Saved entries
- - - - -

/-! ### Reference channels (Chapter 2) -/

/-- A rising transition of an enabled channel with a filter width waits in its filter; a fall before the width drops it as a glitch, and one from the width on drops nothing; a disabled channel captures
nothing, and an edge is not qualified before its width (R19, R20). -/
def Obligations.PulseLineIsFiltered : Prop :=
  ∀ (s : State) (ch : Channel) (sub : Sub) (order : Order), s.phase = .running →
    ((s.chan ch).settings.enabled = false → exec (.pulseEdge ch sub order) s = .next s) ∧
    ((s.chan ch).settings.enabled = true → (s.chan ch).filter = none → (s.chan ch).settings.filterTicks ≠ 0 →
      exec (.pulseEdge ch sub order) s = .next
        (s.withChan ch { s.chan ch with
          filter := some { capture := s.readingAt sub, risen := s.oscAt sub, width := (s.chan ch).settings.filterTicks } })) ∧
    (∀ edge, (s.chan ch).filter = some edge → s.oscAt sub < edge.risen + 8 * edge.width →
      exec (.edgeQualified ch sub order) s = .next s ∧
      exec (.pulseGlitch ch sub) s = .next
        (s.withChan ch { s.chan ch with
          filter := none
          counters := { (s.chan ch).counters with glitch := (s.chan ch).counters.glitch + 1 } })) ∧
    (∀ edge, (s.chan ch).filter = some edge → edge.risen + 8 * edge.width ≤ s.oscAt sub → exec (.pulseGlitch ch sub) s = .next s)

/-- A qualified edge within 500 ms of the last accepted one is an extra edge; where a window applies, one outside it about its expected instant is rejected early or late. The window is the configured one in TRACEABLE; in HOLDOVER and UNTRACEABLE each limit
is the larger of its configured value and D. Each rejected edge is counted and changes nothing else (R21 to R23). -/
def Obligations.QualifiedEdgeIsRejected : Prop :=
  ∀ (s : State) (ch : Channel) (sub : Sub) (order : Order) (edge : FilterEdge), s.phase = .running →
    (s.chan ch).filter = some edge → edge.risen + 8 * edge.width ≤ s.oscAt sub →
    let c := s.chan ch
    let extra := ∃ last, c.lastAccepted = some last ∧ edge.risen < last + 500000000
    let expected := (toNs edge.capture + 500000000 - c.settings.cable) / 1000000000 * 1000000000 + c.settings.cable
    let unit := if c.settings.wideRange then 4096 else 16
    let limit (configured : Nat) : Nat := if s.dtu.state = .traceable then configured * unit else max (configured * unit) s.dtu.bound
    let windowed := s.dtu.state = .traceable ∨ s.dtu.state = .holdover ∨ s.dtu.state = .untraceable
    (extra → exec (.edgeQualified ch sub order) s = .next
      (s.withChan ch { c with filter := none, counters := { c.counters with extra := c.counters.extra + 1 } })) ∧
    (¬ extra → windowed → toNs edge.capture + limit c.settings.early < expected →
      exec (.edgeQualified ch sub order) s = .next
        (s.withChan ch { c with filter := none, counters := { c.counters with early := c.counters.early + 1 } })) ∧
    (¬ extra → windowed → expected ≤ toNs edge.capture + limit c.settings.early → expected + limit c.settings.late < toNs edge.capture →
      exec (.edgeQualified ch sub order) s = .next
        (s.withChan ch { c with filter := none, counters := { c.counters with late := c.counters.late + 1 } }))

- - - - -

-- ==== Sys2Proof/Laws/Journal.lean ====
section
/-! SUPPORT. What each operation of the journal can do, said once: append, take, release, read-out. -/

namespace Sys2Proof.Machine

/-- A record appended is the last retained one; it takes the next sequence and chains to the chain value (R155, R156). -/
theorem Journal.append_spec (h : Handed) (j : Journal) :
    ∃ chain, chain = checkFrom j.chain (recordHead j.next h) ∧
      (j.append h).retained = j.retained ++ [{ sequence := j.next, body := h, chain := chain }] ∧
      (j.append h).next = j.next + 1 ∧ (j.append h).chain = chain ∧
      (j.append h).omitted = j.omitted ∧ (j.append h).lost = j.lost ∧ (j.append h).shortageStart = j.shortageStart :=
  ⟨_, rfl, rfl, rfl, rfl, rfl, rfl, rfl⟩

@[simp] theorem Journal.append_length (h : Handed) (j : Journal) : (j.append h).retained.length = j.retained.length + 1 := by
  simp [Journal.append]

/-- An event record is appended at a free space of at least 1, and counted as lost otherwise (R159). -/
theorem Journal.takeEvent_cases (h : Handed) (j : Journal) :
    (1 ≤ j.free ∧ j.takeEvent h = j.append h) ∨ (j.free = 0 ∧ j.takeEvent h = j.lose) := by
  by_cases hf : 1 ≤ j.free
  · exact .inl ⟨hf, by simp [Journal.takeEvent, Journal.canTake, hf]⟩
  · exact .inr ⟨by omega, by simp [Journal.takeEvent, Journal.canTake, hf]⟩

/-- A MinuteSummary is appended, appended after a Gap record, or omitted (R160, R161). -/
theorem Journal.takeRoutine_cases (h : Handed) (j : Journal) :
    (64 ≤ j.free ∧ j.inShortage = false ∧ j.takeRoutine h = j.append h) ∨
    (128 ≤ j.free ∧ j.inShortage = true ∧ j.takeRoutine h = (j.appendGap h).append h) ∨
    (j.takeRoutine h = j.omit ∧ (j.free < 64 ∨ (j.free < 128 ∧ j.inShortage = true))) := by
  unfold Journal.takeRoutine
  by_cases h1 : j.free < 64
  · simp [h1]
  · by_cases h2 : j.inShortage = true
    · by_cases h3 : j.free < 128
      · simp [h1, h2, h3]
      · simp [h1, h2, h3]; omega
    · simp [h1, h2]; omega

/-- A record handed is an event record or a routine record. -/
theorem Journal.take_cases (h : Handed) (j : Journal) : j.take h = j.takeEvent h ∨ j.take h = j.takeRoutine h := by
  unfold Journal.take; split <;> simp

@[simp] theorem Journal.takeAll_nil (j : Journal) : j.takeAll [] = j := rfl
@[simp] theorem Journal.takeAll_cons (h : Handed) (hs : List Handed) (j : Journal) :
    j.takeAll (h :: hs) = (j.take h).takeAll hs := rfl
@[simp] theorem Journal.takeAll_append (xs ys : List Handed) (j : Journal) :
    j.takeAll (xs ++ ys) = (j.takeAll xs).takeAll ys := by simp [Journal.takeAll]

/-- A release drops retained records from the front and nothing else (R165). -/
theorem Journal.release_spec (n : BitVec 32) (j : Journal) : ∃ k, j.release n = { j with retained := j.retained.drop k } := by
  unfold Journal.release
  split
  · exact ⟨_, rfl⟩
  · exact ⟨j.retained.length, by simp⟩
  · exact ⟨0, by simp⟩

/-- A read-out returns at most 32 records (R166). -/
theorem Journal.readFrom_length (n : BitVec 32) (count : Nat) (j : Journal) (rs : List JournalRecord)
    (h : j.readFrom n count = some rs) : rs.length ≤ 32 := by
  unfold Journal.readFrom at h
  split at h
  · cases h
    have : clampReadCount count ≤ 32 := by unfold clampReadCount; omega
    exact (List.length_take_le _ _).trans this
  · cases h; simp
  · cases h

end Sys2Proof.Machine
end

- - - - -

◆ What the task asks:
Write out, from the lines above, only those from the line with "((s.chan ch).settings.enabled = true" to the line with "(s.chan ch).counters with", exactly as given, including the first and the last.

◆ Reply to the exercise:
    ((s.chan ch).settings.enabled = true → (s.chan ch).filter = none → (s.chan ch).settings.filterTicks ≠ 0 →
      exec (.pulseEdge ch sub order) s = .next
        (s.withChan ch { s.chan ch with
          filter := some { capture := s.readingAt sub, risen := s.oscAt sub, width := (s.chan ch).settings.filterTicks } })) ∧
    (∀ edge, (s.chan ch).filter = some edge → s.oscAt sub < edge.risen + 8 * edge.width →
      exec (.edgeQualified ch sub order) s = .next s ∧
      exec (.pulseGlitch ch sub) s = .next
        (s.withChan ch { s.chan ch with
          filter := none
          counters := { (s.chan ch).counters with glitch := (s.chan ch).counters.glitch + 1 } })) ∧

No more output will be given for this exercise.